→ Your task
Whenever a line of the material contains the string "reported", it should be copied.

→ Data records

..........

/-! ## What the module sends -/

/-- A Chembe reply packet (R406). -/
structure Reply where
  dst : Src
  op : Nat
  tag : Nat
  session : Nat
  status : Nat
  /-- FLAGS.ACCEPTED (R412). -/
  accepted : Bool
  params : List Byte
  /-- Message tag of the request, on the side-band (R468); the tag owner's bit is clear. -/
  msgTag : Nat := 0
  deriving DecidableEq, Repr

/-- The Ethernet header of a Quill frame (Table 10.3): destination and source address as 48-bit integers, priority and
VLAN identifier in switched topology, EtherType. -/
structure Ether where
  dst : Nat
  src : Nat
  tag : Option (Nat × Nat)
  etype : Nat
  deriving DecidableEq, Repr

/-- One thing the module sends. -/
inductive Out where
  /-- A Chembe reply to the source of its command (R406, R417). -/
  | reply (r : Reply)
  /-- An EVENT packet (R416): carrier, the host port it leaves on, the destination address or EID, the session, the
  sequence number in TAG, and the parameters. -/
  | event (side : Bool) (port dest session tag : Nat) (params : List Byte)
  /-- A Quill frame (R340, R341): port, Ethernet header, TYPE of Table 10.5, Quill header, payload. -/
  | quill (port : Nat) (e : Ether) (qtype : Nat) (h : QHdr) (payload : List Byte)
  /-- A CTRL frame (Table 10.5): port, Ethernet header, Quill header, payload; `kind` is the model's tag of its purpose
  (log 12): 1 HELLO, 2 equaliser steering, 3 handover. -/
  | ctrl (port kind : Nat) (e : Ether) (h : QHdr) (payload : List Byte)
  /-- A PFC frame on a host port (R437): port, priority, quanta. -/
  | pfc (port prio quanta : Nat)
  /-- An answer of Table 12.1 on a host port: 0 ARP, 1 Neighbor Discovery, 2 ICMP echo, 3 ICMPv6 echo. -/
  | net (port kind ownIp peerIp : Nat) (data : List Byte)
  /-- An answer on I3C to a common command code (R466), or an in-band interrupt (R467). -/
  | i3c (ccc : Nat) (data : List Byte)
  /-- An answer to an MCTP control request (R466): command code, completion code, data. -/
  | mctp (command completion : Nat) (data : List Byte)
  /-- A PLDM answer, or a PlatformEventMessage (R472): type, command, completion code, data. -/
  | pldm (type command completion : Nat) (data : List Byte)
  deriving DecidableEq, Repr

/-! ## Pins, power and flash -/

/-- Levels of the input pins that last beyond a row (Table 15.6). The straps, PRESENCE_N's low time, the seal loop and
THERM_TRIP_N reach the module as operands of the rows that read them. -/
structure Pins where
  /-- PWR_EN high. -/
  pwrEn : Bool
  /-- RESET_N high. -/
  resetN : Bool
  deriving DecidableEq, Repr

/-- How a start-up began (Table 15.9a, R508, R511, R515). -/
inductive StartKind where
  | cold | warm | fromHold
  deriving DecidableEq, Repr

/-- The main side (R507, R508, R511). -/
inductive MainSide where
  | off
  | starting (kind : StartKind)
  | on
  | hold
  deriving DecidableEq, Repr

/-- The main switch of the Escritoire (R507). -/
inductive MainSwitch where
  | off | on | hold
  deriving DecidableEq, Repr

/-- The last-gasp sequence (R397): when POWER_FAIL was found, the lowest input seen, and the job state that its record
takes. -/
structure GaspRun where
  since : Nat
  lowestMv : Nat
  jobState : Nat
  deriving DecidableEq, Repr

/-- Power state (chapter 15). -/
structure Power where
  /-- Input voltage in mV (R491). -/
  vinMv : Nat
  /-- Standby rails up (R494). -/
  standby : Bool
  /-- Time of this standby power-up (Tables 14.6 and 14.9). -/
  upSince : Nat
  main : MainSide
  switch : MainSwitch
  /-- Main rails good (MAIN_OK, Table 15.6). -/
  mainOk : Bool
  /-- When the main rails last went off (R507: 100 ms). -/
  railsOffAt : Option Nat
  /-- Time and cause of the last hardware trip (R501, R502). -/
  trip : Option (Nat × Nat)
  /-- Over-voltage holds the main side off (R492). -/
  overvolt : Bool
  /-- VIN below 48.0 V since (R492). -/
  below48Since : Option Nat
  gasp : Option GaspRun
  /-- A last gasp has run for the present loss of the input, which ends at 33.0 V (R397, R512). -/
  gasped : Bool
  /-- Gate level g, 0 to 14 (R498). -/
  gate : Nat
  /-- Raising of VDD_ARRAY forbidden since entries 2, 3 and 4 of Table 15.3 acted. -/
  barHot : Bool
  barMem : Bool
  barCap : Bool
  /-- Evaluations of the loop since the last step down for MEM_HOT (one per 1 ms). -/
  memSteps : Nat
  /-- Coolant inlet above 40 °C has been reported (Table 15.11). -/
  coolantHot : Bool
  /-- Highest 1 ms average since the last POWER_STATUS (Table 15.10). -/
  peakStatus : Nat
  /-- Strokes of the last 1 ms: Desk, start and end (R498). -/
  busy : List (Nat × Nat × Nat)
  /-- Timestamp counter (R330): runs while the main side is on, warm starting, or in HOLD. -/
  timeOn : Bool
  deriving DecidableEq, Repr

/-- The configuration record (R2, R405, R508). -/
structure ConfigRec where
  /-- MAC address of host port 0 and 1, first octet most significant (R13). -/
  mac0 : Nat
  mac1 : Nat
  ipv40 : Nat
  ipv41 : Nat
  ipv60 : Nat
  ipv61 : Nat
  /-- IPv4 prefix lengths and gateways, IPv6 gateways (R405): nothing that the module sends depends on them. -/
  prefix40 : Nat
  prefix41 : Nat
  gate40 : Nat
  gate41 : Nat
  gate60 : Nat
  gate61 : Nat
  vlan : Nat
  chembePort : Nat
  /-- Priority of Chembe traffic (R462). -/
  chembePrio : Option Nat
  /-- Serial, 16 bytes, and ordering code 0 or 1 with its text (R3, HELLO). -/
  serial : List Byte
  order : Nat
  orderCode : List Byte
  manufacturer : Nat
  /-- Base MAC of the Quill ports (R340). -/
  quillMac : Nat
  /-- Enabled Quill ports, one bit each (Table 15.7). -/
  quillPorts : Nat
  /-- Presets of CD and RW fields: window address and word (R508). -/
  presets : List (Nat × Word)
  /-- The record's bytes, for CONFIG_DIGEST (Table 14.9). -/
  bytes : List Byte
  deriving DecidableEq, Repr

/-- A firmware slot (R482): the writes into it, newest first. -/
abbrev Slot := List (Nat × List Byte)

/-- A wrapped identity seed (R486). -/
structure Identity where
  nonce : List Byte
  c : List Byte
  tag : List Byte
  /-- The public key, rebuilt at each start. -/
  pubKey : List Byte
  deriving DecidableEq, Repr

/-- Flash (R2, R17, R236, R414, R476 to R488, R512). -/
structure Flash where
  config : ConfigRec
  /-- Failed Planks: Desk, Leaf, row, column (R17). -/
  planks : List (Nat × Nat × Nat × Nat)
  /-- Repair record: Cabinet, logical channel, physical Drawer that serves it (R236). -/
  drawerMap : List (Nat × Nat × Nat)
  /-- Cabinet and physical Drawer that failed for good (R236). -/
  drawerFailed : List (Nat × Nat)
  slot0 : Slot
  slot1 : Slot
  /-- Active slot, 0 or 1; a committed trial; starts of the trial that have not reached READY (R483). -/
  active : Nat
  trial : Bool
  trialStarts : Nat
  svnFloor : Nat
  keyFloor : Nat
  /-- Seal log: records of Table 14.6 and whether each is acknowledged; next SEQ; overflow count. -/
  sealLog : List (List Byte × Bool)
  sealSeq : Nat
  sealOverflow : Nat
  sealBreaks : Nat
  sealAcks : Nat
  /-- Recorded breaks that await SEAL_ACK (R477): bit 0 an open loop, bit 1 a shifted resistance. -/
  sealBreak : Nat
  /-- Standby power-ups since commissioning. -/
  cycle : Nat
  /-- R_b in ohms (R476). -/
  baseline : Nat
  powerLog : List (List Byte)
  /-- A power-log record awaits POWER_RESTORED (Table 15.11). -/
  restorePending : Bool
  /-- Commissioned: R_b recorded and the identity generated (R476, R485); the helper data of the physical unclonable
  function (R486). -/
  commissioned : Bool
  helper : List Byte
  identity : Option Identity
  pendingId : Option Identity
  /-- Rotation certificates, oldest first (R487). -/
  rotations : List (List Byte)
  certificate : List Byte
  /-- Owner address and ALT_ADDR (R414, R513). -/
  owner : Option (Nat × Nat)
  armDebug : Bool
  armTest : Bool
  deriving DecidableEq, Repr

/-! ## Escritoire -/

/-- Firmware staging (R482): the session it belongs to and the time of its last FW_STAGE. -/
structure Staging where
  src : Src
  session : Nat
  last : Nat
  deriving DecidableEq, Repr

/-- The Escritoire (R464 to R489). -/
structure Escritoire where
  ready : Bool
  /-- ROM recovery runs because both slots failed (R484). -/
  recovery : Bool
  /-- Slot whose image runs, and whether it runs as a trial (R483). -/
  running : Option Nat
  onTrial : Bool
  heartbeatAt : Nat
  /-- Presence window: open until this time (R474), and the strapped state (R473). -/
  windowEnd : Option Nat
  strapped : Bool
  /-- Consecutive bad samples of the seal loop and their kind: 1 open, 3 shifted (R476). -/
  sealBad : Nat
  sealBadKind : Nat
  /-- The loop was seen to open, under power, while the Escritoire was not ready (R494). -/
  sealLatch : Bool
  /-- Loop resistance at the last sample; none when open. -/
  sealOhms : Option Nat
  i3cAddr : Option Nat
  eid : Option Nat
  /-- The side-band event receiver (R471): whether EVENT_MASK named it, and its EID. -/
  receiver : Option (Bool × Nat)
  staging : Option Staging
  /-- A verified image is staged in the inactive slot (R482), and a commit was made (R483). -/
  verified : Bool
  /-- Nonce and bytes of the last attestation report (R489). -/
  report : Option (List Byte × List Byte)
  debug : Bool
  test : Bool
  /-- Last side of each numeric threshold and last value of each state sensor: sensor and value (R472). -/
  sensors : List (Nat × Int)
  deriving DecidableEq, Repr

/-! ## Register window and Chembe -/

/-- What the register window keeps besides the registers (R449, R450, R453, R454). -/
structure Window where
  /-- First halves of guarded pairs: block base, offset, value, management master?, time (R450). -/
  guard : List (Nat × Nat × Word × Bool × Nat)
  /-- HI words latched by a read of LO: master, address of HI, word (R449). -/
  latched : List (Bool × Nat × Word)
  /-- Last write of a register: address, master, time (R454). -/
  lastWrite : List (Nat × Bool × Nat)
  /-- A reset that GLB_RESET_REQ asked for and that begins after the reply: kind, block, management master? (R457). -/
  resetDue : Option (Nat × Nat × Bool)
  /-- Time of the last command of the host and of the management master (R453). -/
  lastHost : Nat
  lastMgmt : Nat
  deriving DecidableEq, Repr

/-- A Chembe session (R409, R410). -/
structure Session where
  src : Src
  num : Nat
  /-- H. -/
  high : Nat
  /-- Accepted sequence numbers of the last 256. -/
  accepted : List Nat
  /-- Cached replies by sequence number. -/
  cache : List (Nat × Reply)
  lastHeard : Nat
  deriving DecidableEq, Repr

/-- A deferred command (R412): accepted and not yet reported by COMMAND_DONE. -/
structure Deferred where
  src : Src
  session : Nat
  seq : Nat
  tag : Nat
  op : Nat
  /-- Final status and reply parameters once its work has ended. -/
  result : Option (Nat × List Byte)
  /-- Operand that an unfinished command waits on. -/
  arg : Nat
  /-- First address and length of the memory that the command covers (R421); length 0 for none. -/
  base : Nat
  bytes : Nat
  deriving DecidableEq, Repr

/-- A queued event (R416). -/
structure QEvent where
  code : Nat
  step : Nat
  time : Nat
  body : List Byte
  /-- Its sequence number, once sent. -/
  seq : Option Nat
  /-- A COMMAND_DONE of the owner: address and session of its command (R412). -/
  dest : Option (Nat × Nat) := none
  deriving DecidableEq, Repr

/-- An event queue: one for the host owner, one for the side-band receiver (R416, R471). -/
structure EventQueue where
  items : List QEvent
  next : Nat
  mask : Nat
  lastSend : Nat
  deriving DecidableEq, Repr

/-- Chembe state. -/
structure Chembe where
  sessions : List Session
  deferred : List Deferred
  /-- Memory commands that wait (R421, R447). -/
  held : List Instr
  host : EventQueue
  side : EventQueue
  /-- Host port of the owner's most recent command (R417). -/
  ownerPort : Nat
  deriving DecidableEq, Repr

/-! ## Memory and Sideboard -/

/-- DRAM, Inkwell and what stands in their check bits. Each list is sparse and in canonical form. -/
structure Mem where
  /-- Bytes by local address (R211); the copy of a line on the target Drawer of a migration at the address plus
  2^48 (R232). Unlisted: 0 (R218). -/
  dram : List (Nat × Byte)
  /-- Per line: stored check word XOR the right check word of the stored bytes (R219 to R221). Unlisted: 0, GOOD,
  or LOST on a Drawer of `lost`. -/
  check : List (Nat × Word)
  /-- Drawers whose lines the Cabinet has lost: Cabinet, logical Drawer, and the addresses between which they lie
  (R239). Their unlisted check words read as LOST. -/
  lost : List (Nat × Nat × Nat × Nat)
  /-- Logical Drawers without a working physical one: Cabinet, logical Drawer, and the first group whose lines have no
  home; between a hard failure and its rebuild (R239). -/
  dead : List (Nat × Nat × Nat)
  /-- Guard class per 2 MiB page: 1 DETECT. Unlisted: 0, CORRECT (R217). -/
  cls : List (Nat × Nat)
  /-- Inkwell bytes by Desk × 2^28 + offset (R186). Unlisted: 0 (log 5). -/
  ink : List (Nat × Byte)
  /-- Inkwell lines that hold poison (R131), by the same key. -/
  inkPoison : List (Nat × Bool)
  /-- Wrong SECDED bits of an Inkwell word: 1 or 2 (R459). -/
  inkErr : List (Nat × Nat)
  /-- DRAM in self-refresh (R246), and the Cabinets held there below 0 °C (R245), one bit each. -/
  selfRefresh : Bool
  coldStacks : Nat
  deriving DecidableEq, Repr

/-- The outcome of decoding a line (R222). -/
inductive LineOutcome where
  | good | poison | lost | corrected | failed
  deriving DecidableEq, Repr

/-- A line held in its slice (R250, R252). -/
structure SLine where
  addr : Nat
  data : List Byte
  outcome : LineOutcome
  dirty : Bool
  deriving DecidableEq, Repr

/-- A Reservoir accumulator (Table 7.2); SUM in units of 2^-149. -/
structure Acc40 where
  sum : Int
  count : Nat
  nan : Bool
  pinf : Bool
  ninf : Bool
  poison : Bool
  deriving DecidableEq, Repr

/-- An open line (R259): format 1 F32 or 3 BF16, one accumulator per element; `bad` marks a double-bit error in an
accumulator (Table 7.8). -/
structure OpenLine where
  addr : Nat
  fmt : Nat
  accs : List Acc40
  bad : Bool
  /-- Did all its adds come from Nibs (R388)? -/
  nibs : Bool
  deriving DecidableEq, Repr

/-- What sent an exact add, and so is held back while it waits (R264). -/
inductive AddSrc where
  /-- A command of the table: nothing of the module is held. -/
  | command
  /-- An engine, by its code (Table 5.4). -/
  | engine (code : Nat)
  /-- An ADD frame: port, peer, virtual channel, LSEQ, and the slots of the receive buffer that it keeps. -/
  | frame (port peer : Nat) (vc : Bool) (lseq slots : Nat)
  deriving DecidableEq, Repr

/-- An exact add that waits for slots (R264). -/
structure WaitAdd where
  addr : Nat
  fmt : Nat
  code : Nat
  poison : Bool
  src : AddSrc
  deriving DecidableEq, Repr

/-- The Sideboard (chapter 7). -/
structure Sbd where
  /-- Lines held, the one held longest first (R248). -/
  lines : List SLine
  /-- Dirty lines and the time since when each waits for its write-back (R243). -/
  dirtyAt : List (Nat × Nat)
  openLines : List OpenLine
  waiting : List WaitAdd
  /-- Far copies: role, remote local address, data (R254). -/
  far : List (Nat × Nat × List Byte)
  /-- Wrong SECDED bits of a held word, by address (R251). -/
  err : List (Nat × Nat)
  /-- What the last LINE_READ or word operation of the table returned (Table 7.1): the line with its outcome, or the old
  word with the outcome of its line. -/
  answer : Option (Nat × LineOutcome × List Byte)
  deriving DecidableEq, Repr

..........

→ Problem solution
  /-- Coolant inlet above 40 °C has been reported (Table 15.11). -/
/-- A deferred command (R412): accepted and not yet reported by COMMAND_DONE. -/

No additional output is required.